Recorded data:
◇ ◇ ◇ ◇ ◇ ◇ ◇

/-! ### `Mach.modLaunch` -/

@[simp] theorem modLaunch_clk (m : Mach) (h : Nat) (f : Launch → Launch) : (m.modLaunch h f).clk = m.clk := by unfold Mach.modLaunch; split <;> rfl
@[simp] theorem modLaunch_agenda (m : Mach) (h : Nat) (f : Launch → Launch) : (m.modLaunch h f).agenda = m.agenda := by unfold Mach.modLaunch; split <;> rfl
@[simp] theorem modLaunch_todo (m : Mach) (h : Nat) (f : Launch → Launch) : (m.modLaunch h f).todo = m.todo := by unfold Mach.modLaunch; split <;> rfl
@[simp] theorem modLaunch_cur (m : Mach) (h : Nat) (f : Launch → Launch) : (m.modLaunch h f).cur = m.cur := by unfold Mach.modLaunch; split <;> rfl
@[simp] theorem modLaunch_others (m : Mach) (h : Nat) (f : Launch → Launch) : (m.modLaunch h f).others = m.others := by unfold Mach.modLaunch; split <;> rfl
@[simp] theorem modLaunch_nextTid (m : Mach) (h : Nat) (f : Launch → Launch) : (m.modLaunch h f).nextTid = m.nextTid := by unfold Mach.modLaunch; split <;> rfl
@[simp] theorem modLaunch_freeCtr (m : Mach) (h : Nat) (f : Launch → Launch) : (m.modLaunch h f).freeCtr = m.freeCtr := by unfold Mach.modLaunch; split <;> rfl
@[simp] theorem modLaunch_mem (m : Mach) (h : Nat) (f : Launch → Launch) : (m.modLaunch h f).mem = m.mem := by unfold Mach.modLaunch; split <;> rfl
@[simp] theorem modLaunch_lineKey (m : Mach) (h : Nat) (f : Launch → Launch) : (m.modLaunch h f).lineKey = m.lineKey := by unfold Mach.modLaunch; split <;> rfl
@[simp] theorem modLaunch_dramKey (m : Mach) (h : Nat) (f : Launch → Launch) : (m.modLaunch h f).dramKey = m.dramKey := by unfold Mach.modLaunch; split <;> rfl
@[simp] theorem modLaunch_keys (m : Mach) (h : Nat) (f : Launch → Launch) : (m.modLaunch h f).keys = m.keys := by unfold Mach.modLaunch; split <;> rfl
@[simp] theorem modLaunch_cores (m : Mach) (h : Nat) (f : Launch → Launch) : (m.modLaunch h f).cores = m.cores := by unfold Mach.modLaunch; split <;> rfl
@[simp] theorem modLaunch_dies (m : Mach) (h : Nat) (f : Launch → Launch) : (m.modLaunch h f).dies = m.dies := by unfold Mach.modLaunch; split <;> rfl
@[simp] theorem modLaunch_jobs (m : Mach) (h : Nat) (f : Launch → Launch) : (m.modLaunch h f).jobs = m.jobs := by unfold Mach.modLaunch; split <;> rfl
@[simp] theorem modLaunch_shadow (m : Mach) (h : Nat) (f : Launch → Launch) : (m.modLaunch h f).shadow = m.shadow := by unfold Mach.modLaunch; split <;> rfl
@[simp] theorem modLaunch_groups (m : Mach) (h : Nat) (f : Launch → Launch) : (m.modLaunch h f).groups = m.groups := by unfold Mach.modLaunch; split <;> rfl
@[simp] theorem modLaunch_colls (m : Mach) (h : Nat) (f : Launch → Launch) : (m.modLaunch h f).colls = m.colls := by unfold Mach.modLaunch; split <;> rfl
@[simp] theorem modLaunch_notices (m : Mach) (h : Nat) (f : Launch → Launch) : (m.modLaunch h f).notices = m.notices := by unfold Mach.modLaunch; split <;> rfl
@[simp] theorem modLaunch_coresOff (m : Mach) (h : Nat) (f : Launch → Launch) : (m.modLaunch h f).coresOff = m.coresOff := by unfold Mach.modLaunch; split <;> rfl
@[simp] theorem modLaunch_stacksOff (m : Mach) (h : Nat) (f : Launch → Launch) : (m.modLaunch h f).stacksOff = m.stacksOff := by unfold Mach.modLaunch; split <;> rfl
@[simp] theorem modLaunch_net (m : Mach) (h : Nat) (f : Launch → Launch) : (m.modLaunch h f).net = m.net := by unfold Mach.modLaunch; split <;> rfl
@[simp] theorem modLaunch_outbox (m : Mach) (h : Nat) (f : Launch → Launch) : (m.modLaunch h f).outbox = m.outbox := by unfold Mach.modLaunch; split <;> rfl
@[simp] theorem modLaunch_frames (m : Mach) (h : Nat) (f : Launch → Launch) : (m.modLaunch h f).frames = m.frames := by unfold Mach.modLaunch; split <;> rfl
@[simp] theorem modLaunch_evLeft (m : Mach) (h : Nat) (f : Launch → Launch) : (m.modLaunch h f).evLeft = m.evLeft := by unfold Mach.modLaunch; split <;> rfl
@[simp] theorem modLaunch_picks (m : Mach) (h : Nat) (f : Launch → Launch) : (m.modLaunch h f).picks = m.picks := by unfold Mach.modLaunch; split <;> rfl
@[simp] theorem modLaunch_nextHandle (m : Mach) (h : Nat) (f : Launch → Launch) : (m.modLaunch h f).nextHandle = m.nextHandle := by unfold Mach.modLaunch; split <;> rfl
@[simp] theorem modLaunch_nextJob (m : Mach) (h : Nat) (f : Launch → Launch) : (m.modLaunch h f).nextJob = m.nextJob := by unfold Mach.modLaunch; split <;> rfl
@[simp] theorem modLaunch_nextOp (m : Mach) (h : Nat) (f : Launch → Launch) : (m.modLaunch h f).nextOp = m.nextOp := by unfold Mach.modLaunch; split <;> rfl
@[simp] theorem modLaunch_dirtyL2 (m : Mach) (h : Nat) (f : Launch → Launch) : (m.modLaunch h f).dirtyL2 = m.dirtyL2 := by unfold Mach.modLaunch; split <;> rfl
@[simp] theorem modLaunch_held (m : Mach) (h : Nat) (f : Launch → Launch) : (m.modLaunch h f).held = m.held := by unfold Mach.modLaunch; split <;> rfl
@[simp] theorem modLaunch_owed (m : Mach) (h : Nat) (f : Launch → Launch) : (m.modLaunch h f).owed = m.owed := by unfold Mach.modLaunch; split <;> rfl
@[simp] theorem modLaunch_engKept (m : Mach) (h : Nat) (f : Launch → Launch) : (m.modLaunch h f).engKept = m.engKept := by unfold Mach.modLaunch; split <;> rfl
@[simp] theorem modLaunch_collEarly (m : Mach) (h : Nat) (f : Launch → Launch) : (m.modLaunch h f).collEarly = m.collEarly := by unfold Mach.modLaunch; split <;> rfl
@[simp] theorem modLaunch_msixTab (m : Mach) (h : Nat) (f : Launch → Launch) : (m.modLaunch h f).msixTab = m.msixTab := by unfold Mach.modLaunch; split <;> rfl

◇ ◇ ◇ ◇ ◇ ◇ ◇

> **Task statement**
Set down the preceding data verbatim. Every line belongs in the copy.

> **Problem solution**
/-! ### `Mach.modLaunch` -/

@[simp] theorem modLaunch_clk (m : Mach) (h : Nat) (f : Launch → Launch) : (m.modLaunch h f).clk = m.clk := by unfold Mach.modLaunch; split <;> rfl
@[simp] theorem modLaunch_agenda (m : Mach) (h : Nat) (f : Launch → Launch) : (m.modLaunch h f).agenda = m.agenda := by unfold Mach.modLaunch; split <;> rfl
@[simp] theorem modLaunch_todo (m : Mach) (h : Nat) (f : Launch → Launch) : (m.modLaunch h f).todo = m.todo := by unfold Mach.modLaunch; split <;> rfl
@[simp] theorem modLaunch_cur (m : Mach) (h : Nat) (f : Launch → Launch) : (m.modLaunch h f).cur = m.cur := by unfold Mach.modLaunch; split <;> rfl
@[simp] theorem modLaunch_others (m : Mach) (h : Nat) (f : Launch → Launch) : (m.modLaunch h f).others = m.others := by unfold Mach.modLaunch; split <;> rfl
@[simp] theorem modLaunch_nextTid (m : Mach) (h : Nat) (f : Launch → Launch) : (m.modLaunch h f).nextTid = m.nextTid := by unfold Mach.modLaunch; split <;> rfl
@[simp] theorem modLaunch_freeCtr (m : Mach) (h : Nat) (f : Launch → Launch) : (m.modLaunch h f).freeCtr = m.freeCtr := by unfold Mach.modLaunch; split <;> rfl
@[simp] theorem modLaunch_mem (m : Mach) (h : Nat) (f : Launch → Launch) : (m.modLaunch h f).mem = m.mem := by unfold Mach.modLaunch; split <;> rfl
@[simp] theorem modLaunch_lineKey (m : Mach) (h : Nat) (f : Launch → Launch) : (m.modLaunch h f).lineKey = m.lineKey := by unfold Mach.modLaunch; split <;> rfl
@[simp] theorem modLaunch_dramKey (m : Mach) (h : Nat) (f : Launch → Launch) : (m.modLaunch h f).dramKey = m.dramKey := by unfold Mach.modLaunch; split <;> rfl
@[simp] theorem modLaunch_keys (m : Mach) (h : Nat) (f : Launch → Launch) : (m.modLaunch h f).keys = m.keys := by unfold Mach.modLaunch; split <;> rfl
@[simp] theorem modLaunch_cores (m : Mach) (h : Nat) (f : Launch → Launch) : (m.modLaunch h f).cores = m.cores := by unfold Mach.modLaunch; split <;> rfl
@[simp] theorem modLaunch_dies (m : Mach) (h : Nat) (f : Launch → Launch) : (m.modLaunch h f).dies = m.dies := by unfold Mach.modLaunch; split <;> rfl
@[simp] theorem modLaunch_jobs (m : Mach) (h : Nat) (f : Launch → Launch) : (m.modLaunch h f).jobs = m.jobs := by unfold Mach.modLaunch; split <;> rfl
@[simp] theorem modLaunch_shadow (m : Mach) (h : Nat) (f : Launch → Launch) : (m.modLaunch h f).shadow = m.shadow := by unfold Mach.modLaunch; split <;> rfl
@[simp] theorem modLaunch_groups (m : Mach) (h : Nat) (f : Launch → Launch) : (m.modLaunch h f).groups = m.groups := by unfold Mach.modLaunch; split <;> rfl
@[simp] theorem modLaunch_colls (m : Mach) (h : Nat) (f : Launch → Launch) : (m.modLaunch h f).colls = m.colls := by unfold Mach.modLaunch; split <;> rfl
@[simp] theorem modLaunch_notices (m : Mach) (h : Nat) (f : Launch → Launch) : (m.modLaunch h f).notices = m.notices := by unfold Mach.modLaunch; split <;> rfl
@[simp] theorem modLaunch_coresOff (m : Mach) (h : Nat) (f : Launch → Launch) : (m.modLaunch h f).coresOff = m.coresOff := by unfold Mach.modLaunch; split <;> rfl
@[simp] theorem modLaunch_stacksOff (m : Mach) (h : Nat) (f : Launch → Launch) : (m.modLaunch h f).stacksOff = m.stacksOff := by unfold Mach.modLaunch; split <;> rfl
@[simp] theorem modLaunch_net (m : Mach) (h : Nat) (f : Launch → Launch) : (m.modLaunch h f).net = m.net := by unfold Mach.modLaunch; split <;> rfl
@[simp] theorem modLaunch_outbox (m : Mach) (h : Nat) (f : Launch → Launch) : (m.modLaunch h f).outbox = m.outbox := by unfold Mach.modLaunch; split <;> rfl
@[simp] theorem modLaunch_frames (m : Mach) (h : Nat) (f : Launch → Launch) : (m.modLaunch h f).frames = m.frames := by unfold Mach.modLaunch; split <;> rfl
@[simp] theorem modLaunch_evLeft (m : Mach) (h : Nat) (f : Launch → Launch) : (m.modLaunch h f).evLeft = m.evLeft := by unfold Mach.modLaunch; split <;> rfl
@[simp] theorem modLaunch_picks (m : Mach) (h : Nat) (f : Launch → Launch) : (m.modLaunch h f).picks = m.picks := by unfold Mach.modLaunch; split <;> rfl
@[simp] theorem modLaunch_nextHandle (m : Mach) (h : Nat) (f : Launch → Launch) : (m.modLaunch h f).nextHandle = m.nextHandle := by unfold Mach.modLaunch; split <;> rfl
@[simp] theorem modLaunch_nextJob (m : Mach) (h : Nat) (f : Launch → Launch) : (m.modLaunch h f).nextJob = m.nextJob := by unfold Mach.modLaunch; split <;> rfl
@[simp] theorem modLaunch_nextOp (m : Mach) (h : Nat) (f : Launch → Launch) : (m.modLaunch h f).nextOp = m.nextOp := by unfold Mach.modLaunch; split <;> rfl
@[simp] theorem modLaunch_dirtyL2 (m : Mach) (h : Nat) (f : Launch → Launch) : (m.modLaunch h f).dirtyL2 = m.dirtyL2 := by unfold Mach.modLaunch; split <;> rfl
@[simp] theorem modLaunch_held (m : Mach) (h : Nat) (f : Launch → Launch) : (m.modLaunch h f).held = m.held := by unfold Mach.modLaunch; split <;> rfl
@[simp] theorem modLaunch_owed (m : Mach) (h : Nat) (f : Launch → Launch) : (m.modLaunch h f).owed = m.owed := by unfold Mach.modLaunch; split <;> rfl
@[simp] theorem modLaunch_engKept (m : Mach) (h : Nat) (f : Launch → Launch) : (m.modLaunch h f).engKept = m.engKept := by unfold Mach.modLaunch; split <;> rfl
@[simp] theorem modLaunch_collEarly (m : Mach) (h : Nat) (f : Launch → Launch) : (m.modLaunch h f).collEarly = m.collEarly := by unfold Mach.modLaunch; split <;> rfl
@[simp] theorem modLaunch_msixTab (m : Mach) (h : Nat) (f : Launch → Launch) : (m.modLaunch h f).msixTab = m.msixTab := by unfold Mach.modLaunch; split <;> rfl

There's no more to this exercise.